WHAT THE TASK ASKS: Below are the records; restate word for word the lines from the first through the one containing "slots and their", and only those.
+++ SUPPLIED MATERIAL
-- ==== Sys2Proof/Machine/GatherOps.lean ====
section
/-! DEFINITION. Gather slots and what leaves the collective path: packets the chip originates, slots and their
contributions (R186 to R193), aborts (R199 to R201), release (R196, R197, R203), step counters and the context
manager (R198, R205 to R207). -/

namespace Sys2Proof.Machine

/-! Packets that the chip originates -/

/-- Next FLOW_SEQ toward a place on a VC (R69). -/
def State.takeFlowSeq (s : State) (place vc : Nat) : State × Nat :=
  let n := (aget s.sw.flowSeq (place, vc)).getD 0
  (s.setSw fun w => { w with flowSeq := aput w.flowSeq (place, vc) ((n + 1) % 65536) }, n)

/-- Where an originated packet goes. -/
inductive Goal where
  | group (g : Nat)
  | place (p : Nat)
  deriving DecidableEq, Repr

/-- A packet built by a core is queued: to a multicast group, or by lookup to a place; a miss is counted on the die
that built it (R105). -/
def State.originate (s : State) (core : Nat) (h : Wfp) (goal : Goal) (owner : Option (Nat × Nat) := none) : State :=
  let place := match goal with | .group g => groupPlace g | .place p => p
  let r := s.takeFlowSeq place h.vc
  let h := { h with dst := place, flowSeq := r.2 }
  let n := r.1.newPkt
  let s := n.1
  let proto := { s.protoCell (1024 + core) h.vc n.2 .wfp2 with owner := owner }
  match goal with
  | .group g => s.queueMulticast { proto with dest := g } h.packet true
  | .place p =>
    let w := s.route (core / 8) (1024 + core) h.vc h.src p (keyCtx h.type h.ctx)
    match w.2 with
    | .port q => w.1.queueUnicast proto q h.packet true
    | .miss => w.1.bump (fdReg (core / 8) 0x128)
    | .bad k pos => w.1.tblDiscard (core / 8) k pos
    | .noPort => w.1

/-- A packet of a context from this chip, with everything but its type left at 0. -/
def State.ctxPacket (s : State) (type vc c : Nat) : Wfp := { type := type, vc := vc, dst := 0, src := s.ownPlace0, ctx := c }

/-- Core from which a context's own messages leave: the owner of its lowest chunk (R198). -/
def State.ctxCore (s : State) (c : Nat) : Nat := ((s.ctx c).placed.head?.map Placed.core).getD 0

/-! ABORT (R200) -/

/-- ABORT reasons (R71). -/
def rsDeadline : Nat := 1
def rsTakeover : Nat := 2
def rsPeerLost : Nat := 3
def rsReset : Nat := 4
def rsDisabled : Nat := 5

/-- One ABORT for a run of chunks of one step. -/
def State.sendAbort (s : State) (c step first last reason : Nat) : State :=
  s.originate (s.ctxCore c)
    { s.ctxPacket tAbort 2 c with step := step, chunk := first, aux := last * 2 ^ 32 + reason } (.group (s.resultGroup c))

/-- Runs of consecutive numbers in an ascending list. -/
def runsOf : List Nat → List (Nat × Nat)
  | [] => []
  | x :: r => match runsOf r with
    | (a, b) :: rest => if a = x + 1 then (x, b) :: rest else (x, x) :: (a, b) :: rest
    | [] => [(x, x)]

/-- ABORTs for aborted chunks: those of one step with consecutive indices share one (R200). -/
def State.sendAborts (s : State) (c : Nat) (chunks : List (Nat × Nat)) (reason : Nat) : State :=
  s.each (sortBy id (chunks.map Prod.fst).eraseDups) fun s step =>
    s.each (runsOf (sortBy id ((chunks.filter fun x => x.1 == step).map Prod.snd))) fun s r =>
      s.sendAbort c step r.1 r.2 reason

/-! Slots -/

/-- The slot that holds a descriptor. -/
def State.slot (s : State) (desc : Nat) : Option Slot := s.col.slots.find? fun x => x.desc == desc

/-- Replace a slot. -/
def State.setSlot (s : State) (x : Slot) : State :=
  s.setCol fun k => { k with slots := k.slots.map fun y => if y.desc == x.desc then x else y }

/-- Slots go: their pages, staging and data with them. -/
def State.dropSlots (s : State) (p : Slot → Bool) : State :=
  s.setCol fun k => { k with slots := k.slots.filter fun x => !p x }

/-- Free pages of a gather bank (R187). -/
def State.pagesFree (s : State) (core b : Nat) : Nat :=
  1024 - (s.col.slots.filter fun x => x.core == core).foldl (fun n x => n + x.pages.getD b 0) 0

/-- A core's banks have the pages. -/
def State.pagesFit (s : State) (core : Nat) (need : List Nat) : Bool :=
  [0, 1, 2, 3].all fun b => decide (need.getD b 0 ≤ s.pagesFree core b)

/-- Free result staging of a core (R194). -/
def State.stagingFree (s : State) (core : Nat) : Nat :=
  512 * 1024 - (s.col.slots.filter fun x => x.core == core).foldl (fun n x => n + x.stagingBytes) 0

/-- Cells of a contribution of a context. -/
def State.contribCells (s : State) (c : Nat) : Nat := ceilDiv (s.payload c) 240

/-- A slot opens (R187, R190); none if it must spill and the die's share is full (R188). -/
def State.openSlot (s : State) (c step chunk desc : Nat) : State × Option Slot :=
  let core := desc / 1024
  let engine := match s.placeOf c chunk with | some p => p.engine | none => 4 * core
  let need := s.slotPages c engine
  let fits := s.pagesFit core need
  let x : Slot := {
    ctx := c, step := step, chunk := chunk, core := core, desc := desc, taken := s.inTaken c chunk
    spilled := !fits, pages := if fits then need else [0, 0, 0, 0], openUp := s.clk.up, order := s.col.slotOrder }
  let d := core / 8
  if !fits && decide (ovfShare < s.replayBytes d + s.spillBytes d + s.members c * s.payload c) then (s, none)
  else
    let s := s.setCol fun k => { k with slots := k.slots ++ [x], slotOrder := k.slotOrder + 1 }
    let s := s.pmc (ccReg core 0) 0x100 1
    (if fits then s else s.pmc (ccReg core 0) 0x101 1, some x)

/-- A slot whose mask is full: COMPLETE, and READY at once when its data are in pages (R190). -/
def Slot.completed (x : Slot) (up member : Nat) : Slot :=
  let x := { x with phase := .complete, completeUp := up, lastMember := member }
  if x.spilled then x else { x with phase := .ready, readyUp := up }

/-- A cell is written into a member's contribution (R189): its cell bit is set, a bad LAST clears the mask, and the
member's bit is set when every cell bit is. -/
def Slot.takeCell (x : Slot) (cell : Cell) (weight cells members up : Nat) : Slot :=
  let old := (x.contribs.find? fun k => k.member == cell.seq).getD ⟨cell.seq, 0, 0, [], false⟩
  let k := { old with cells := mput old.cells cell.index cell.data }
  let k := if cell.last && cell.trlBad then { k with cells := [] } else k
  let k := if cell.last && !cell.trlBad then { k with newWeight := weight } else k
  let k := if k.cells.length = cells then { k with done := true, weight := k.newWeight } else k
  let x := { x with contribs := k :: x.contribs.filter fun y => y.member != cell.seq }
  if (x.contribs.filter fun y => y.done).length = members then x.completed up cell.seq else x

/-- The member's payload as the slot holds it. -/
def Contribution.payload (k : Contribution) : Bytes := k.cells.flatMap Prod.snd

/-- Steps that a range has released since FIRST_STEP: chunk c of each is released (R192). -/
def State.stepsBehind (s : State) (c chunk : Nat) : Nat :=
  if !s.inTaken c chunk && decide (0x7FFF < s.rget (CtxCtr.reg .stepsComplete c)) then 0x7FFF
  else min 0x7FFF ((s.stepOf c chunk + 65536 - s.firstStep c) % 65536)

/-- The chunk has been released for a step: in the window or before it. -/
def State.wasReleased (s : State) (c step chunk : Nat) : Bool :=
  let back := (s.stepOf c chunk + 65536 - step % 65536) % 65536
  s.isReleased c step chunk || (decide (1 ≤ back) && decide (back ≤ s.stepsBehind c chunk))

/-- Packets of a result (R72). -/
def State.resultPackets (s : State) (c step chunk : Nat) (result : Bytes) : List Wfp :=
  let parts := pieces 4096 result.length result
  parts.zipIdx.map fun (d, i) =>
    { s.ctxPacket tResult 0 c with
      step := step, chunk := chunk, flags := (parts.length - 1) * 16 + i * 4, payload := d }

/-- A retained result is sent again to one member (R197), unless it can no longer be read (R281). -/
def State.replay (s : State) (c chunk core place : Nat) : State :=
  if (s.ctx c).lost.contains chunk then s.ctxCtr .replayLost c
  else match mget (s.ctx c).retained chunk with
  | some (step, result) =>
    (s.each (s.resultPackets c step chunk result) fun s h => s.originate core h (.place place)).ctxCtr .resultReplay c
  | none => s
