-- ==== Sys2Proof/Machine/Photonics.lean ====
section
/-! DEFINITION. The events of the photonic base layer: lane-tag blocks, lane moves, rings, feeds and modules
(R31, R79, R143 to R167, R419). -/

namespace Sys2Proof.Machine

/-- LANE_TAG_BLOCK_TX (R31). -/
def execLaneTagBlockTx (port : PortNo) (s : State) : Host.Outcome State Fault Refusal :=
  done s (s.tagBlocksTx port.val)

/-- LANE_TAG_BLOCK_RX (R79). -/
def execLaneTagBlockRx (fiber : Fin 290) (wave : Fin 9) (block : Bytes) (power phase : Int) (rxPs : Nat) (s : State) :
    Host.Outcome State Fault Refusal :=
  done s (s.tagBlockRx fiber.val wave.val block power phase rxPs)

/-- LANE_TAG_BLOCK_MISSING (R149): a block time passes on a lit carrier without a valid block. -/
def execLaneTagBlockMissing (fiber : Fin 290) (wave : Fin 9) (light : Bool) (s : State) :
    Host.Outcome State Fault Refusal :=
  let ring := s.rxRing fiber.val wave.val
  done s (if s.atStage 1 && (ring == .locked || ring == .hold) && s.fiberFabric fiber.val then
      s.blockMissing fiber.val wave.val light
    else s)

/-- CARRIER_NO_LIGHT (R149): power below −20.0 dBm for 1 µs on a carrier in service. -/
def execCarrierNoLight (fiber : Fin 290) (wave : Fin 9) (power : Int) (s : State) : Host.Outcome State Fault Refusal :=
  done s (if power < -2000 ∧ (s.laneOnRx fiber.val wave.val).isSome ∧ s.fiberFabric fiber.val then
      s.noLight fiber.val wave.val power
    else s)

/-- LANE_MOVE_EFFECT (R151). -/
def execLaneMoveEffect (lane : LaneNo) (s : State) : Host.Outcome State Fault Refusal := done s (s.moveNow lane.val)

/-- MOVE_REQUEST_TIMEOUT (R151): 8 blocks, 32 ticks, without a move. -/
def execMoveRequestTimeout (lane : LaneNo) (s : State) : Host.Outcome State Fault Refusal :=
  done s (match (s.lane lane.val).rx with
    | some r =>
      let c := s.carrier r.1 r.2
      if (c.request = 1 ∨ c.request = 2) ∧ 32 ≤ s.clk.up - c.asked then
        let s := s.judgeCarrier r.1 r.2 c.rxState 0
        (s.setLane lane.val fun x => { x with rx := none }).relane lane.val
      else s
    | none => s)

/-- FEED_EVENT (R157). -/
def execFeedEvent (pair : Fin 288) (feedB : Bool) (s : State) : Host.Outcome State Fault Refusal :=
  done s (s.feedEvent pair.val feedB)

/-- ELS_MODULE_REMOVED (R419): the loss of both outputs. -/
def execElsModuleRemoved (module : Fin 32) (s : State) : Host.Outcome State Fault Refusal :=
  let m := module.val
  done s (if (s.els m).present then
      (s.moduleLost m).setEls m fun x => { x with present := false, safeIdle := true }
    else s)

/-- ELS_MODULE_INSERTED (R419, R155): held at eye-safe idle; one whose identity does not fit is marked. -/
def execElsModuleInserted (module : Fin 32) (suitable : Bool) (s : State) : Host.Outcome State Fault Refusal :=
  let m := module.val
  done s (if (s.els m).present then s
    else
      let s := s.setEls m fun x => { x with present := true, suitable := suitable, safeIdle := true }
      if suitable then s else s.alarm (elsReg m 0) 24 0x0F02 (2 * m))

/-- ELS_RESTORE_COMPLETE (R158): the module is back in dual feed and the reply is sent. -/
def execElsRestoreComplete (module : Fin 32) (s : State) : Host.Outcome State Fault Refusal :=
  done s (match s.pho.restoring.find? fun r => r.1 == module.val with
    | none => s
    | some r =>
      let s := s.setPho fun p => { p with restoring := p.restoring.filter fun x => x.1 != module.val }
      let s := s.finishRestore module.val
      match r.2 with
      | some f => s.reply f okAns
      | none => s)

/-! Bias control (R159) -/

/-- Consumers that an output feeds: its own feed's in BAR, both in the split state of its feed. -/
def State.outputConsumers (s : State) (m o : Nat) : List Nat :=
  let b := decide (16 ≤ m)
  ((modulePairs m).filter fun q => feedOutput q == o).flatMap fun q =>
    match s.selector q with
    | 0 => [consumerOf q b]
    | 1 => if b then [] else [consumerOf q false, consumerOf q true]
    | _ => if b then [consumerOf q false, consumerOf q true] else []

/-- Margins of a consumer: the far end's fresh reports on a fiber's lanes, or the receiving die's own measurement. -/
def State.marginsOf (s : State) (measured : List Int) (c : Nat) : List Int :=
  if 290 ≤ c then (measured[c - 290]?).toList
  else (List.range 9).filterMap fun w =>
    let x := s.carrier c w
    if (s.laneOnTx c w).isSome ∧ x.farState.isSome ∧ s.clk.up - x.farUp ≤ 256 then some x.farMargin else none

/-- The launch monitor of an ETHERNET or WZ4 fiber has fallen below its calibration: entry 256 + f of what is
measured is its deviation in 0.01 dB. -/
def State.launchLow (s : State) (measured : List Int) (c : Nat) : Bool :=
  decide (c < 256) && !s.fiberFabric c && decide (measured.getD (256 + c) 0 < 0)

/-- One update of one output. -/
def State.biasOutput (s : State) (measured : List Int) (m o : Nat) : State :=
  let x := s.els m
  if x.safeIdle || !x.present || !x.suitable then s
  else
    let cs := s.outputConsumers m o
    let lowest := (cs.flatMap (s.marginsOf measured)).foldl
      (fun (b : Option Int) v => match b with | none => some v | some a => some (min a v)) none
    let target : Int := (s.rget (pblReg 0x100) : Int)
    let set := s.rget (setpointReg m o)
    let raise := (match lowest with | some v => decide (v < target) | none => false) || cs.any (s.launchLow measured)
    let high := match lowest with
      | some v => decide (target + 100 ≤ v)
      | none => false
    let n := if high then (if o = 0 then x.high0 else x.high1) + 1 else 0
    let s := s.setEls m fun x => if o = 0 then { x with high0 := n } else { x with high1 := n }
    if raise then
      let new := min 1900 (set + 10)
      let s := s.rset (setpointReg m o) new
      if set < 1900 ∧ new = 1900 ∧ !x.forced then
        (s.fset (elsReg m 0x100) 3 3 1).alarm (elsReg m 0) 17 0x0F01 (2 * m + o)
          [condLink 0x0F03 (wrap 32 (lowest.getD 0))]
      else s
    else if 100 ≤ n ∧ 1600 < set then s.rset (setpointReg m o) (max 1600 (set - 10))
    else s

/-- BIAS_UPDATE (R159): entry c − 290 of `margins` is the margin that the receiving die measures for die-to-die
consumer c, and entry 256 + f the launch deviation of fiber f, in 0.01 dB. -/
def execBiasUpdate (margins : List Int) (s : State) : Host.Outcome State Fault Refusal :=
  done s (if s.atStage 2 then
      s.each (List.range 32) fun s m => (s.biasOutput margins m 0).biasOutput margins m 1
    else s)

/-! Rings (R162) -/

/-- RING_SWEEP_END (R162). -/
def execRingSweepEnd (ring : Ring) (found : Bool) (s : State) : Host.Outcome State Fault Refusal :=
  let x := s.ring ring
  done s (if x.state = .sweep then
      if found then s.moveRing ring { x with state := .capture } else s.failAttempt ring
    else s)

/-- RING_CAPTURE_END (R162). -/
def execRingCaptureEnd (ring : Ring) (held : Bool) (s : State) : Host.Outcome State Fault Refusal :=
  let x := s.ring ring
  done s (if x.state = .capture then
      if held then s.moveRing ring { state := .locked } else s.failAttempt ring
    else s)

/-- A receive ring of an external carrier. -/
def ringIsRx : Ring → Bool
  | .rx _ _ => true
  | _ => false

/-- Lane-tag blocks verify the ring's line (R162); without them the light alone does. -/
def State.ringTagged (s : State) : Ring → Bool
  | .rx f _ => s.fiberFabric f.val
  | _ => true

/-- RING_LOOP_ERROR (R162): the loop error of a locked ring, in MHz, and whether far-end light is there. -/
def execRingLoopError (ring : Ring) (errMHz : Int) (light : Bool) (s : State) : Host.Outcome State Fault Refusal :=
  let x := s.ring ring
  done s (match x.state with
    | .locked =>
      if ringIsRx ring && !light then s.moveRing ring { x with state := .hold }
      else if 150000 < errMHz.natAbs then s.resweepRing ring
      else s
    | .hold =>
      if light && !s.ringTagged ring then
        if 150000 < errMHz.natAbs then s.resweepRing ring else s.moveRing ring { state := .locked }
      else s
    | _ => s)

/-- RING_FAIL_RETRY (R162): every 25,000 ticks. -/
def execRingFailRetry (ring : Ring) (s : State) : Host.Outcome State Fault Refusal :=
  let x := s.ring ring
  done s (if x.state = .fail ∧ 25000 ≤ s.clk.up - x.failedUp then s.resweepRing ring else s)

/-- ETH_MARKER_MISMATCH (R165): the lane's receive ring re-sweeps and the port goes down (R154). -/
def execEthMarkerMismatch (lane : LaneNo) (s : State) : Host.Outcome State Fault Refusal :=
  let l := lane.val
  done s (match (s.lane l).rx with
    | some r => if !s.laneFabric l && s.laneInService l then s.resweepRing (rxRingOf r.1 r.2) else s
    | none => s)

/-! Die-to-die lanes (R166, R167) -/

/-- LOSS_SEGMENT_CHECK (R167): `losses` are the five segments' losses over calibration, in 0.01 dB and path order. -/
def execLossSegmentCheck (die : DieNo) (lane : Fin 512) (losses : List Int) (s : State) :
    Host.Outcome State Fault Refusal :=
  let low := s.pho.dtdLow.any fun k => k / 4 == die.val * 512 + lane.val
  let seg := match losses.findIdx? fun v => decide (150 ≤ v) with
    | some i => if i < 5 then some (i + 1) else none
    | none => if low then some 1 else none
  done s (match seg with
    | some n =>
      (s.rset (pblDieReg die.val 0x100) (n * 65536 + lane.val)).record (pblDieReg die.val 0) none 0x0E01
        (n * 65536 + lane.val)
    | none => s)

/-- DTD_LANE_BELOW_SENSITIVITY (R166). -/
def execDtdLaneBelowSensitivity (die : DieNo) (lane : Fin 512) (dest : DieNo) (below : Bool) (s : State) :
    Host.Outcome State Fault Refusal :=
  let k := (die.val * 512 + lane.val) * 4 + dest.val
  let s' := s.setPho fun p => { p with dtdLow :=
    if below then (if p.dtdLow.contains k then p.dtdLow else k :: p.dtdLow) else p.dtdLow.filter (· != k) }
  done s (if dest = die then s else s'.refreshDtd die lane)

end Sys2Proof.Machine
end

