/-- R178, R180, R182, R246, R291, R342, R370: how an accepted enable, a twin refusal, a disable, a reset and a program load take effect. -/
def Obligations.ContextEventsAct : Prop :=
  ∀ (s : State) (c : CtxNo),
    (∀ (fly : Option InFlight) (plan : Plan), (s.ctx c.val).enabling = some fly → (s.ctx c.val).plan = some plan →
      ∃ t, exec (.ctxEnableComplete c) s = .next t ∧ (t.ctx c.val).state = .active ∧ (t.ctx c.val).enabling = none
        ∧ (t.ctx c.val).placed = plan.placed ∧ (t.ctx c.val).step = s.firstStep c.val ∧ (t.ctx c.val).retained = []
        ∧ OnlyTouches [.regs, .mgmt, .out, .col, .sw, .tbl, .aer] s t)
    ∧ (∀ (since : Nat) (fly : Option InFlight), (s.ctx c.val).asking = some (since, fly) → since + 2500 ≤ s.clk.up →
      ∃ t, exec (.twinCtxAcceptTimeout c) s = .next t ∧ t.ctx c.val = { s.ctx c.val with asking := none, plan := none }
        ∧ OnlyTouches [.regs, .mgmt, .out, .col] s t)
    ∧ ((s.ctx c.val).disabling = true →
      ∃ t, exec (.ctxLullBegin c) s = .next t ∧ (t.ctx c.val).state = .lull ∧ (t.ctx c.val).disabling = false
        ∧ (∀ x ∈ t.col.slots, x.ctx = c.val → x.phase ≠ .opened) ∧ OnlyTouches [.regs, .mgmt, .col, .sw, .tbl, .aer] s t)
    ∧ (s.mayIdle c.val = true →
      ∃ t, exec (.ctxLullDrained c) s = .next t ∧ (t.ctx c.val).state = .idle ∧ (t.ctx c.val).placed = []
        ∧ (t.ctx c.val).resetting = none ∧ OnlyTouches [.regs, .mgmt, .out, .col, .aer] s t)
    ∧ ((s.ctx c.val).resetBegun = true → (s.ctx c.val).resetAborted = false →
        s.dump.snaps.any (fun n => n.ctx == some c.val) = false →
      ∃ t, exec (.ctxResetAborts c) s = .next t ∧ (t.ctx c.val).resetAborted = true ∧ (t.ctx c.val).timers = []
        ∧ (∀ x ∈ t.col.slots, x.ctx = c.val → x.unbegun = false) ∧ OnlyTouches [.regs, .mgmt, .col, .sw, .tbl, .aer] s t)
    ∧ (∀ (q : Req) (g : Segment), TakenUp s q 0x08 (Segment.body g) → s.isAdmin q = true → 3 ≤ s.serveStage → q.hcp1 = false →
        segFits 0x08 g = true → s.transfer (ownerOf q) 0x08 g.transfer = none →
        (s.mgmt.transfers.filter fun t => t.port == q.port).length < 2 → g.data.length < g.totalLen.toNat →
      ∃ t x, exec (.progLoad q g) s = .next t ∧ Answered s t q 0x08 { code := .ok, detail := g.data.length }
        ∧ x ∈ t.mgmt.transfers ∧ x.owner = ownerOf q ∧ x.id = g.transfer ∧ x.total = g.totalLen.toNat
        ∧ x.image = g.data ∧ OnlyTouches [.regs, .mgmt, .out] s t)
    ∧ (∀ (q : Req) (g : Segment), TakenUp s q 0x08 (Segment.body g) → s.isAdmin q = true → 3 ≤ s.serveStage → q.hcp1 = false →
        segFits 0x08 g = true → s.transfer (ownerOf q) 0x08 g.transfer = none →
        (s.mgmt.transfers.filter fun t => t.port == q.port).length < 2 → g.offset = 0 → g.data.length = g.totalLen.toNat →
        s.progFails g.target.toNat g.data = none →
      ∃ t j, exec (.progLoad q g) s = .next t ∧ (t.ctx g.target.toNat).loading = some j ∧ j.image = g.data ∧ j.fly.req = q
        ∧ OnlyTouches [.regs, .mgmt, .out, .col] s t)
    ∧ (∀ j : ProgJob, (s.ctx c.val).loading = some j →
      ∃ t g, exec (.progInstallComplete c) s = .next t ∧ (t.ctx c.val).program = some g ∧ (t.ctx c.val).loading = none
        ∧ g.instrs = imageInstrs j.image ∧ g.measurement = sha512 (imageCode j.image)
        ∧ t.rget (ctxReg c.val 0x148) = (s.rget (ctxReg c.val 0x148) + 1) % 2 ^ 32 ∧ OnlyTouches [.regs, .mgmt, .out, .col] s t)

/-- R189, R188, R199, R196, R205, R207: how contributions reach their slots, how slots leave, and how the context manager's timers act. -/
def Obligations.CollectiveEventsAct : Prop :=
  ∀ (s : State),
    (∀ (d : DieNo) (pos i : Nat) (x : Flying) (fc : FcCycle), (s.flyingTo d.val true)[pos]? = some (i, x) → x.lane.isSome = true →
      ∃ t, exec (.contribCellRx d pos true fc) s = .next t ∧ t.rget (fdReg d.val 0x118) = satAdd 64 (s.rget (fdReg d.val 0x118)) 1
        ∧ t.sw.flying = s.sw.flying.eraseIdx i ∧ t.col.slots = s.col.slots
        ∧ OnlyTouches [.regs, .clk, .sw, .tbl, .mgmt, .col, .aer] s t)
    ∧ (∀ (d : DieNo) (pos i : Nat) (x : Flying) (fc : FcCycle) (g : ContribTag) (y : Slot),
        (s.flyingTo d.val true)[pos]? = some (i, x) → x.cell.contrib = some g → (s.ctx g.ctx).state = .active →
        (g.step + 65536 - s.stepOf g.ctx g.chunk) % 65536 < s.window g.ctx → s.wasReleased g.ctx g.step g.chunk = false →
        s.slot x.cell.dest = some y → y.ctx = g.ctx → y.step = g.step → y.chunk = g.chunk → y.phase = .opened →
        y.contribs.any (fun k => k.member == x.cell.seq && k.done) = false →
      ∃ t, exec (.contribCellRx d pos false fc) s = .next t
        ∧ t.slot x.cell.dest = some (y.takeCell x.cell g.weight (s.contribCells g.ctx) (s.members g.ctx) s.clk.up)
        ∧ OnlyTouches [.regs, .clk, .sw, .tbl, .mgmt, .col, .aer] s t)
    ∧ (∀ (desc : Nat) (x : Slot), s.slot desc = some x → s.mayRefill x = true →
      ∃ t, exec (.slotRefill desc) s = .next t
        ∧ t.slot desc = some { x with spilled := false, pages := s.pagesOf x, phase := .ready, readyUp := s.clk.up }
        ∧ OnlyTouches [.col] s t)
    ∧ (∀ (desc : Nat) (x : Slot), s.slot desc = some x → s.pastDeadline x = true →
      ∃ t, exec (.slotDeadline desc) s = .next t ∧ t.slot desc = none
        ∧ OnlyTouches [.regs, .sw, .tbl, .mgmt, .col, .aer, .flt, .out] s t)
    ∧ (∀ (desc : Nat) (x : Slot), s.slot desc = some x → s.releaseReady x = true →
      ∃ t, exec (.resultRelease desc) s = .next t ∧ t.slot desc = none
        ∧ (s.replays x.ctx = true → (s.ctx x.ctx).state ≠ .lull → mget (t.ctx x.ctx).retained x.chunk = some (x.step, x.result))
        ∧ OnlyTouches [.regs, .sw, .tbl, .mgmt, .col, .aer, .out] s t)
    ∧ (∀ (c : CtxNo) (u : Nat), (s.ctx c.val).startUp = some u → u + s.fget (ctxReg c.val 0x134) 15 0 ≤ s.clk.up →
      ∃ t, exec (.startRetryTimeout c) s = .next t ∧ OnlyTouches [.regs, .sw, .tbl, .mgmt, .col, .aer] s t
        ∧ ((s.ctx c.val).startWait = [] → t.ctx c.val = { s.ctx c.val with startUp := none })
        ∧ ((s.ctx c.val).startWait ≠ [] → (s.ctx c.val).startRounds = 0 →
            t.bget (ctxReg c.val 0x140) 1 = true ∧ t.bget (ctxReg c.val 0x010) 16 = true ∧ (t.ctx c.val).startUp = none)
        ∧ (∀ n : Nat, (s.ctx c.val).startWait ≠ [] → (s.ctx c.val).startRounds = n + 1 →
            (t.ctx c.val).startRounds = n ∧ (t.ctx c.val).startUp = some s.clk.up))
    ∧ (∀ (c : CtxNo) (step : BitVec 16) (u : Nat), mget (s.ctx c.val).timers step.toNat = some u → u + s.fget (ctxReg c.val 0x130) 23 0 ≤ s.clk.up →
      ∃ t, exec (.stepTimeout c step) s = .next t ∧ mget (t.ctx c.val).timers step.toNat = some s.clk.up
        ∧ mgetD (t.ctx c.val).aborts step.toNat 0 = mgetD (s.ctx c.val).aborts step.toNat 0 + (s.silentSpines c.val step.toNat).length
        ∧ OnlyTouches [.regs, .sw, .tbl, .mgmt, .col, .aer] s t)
++++++
ANSWER SECTION:
-- ==== Sys2Proof/Machine/GatherOps.lean ====
section
/-! DEFINITION. Gather slots and what leaves the collective path: packets the chip originates, slots and their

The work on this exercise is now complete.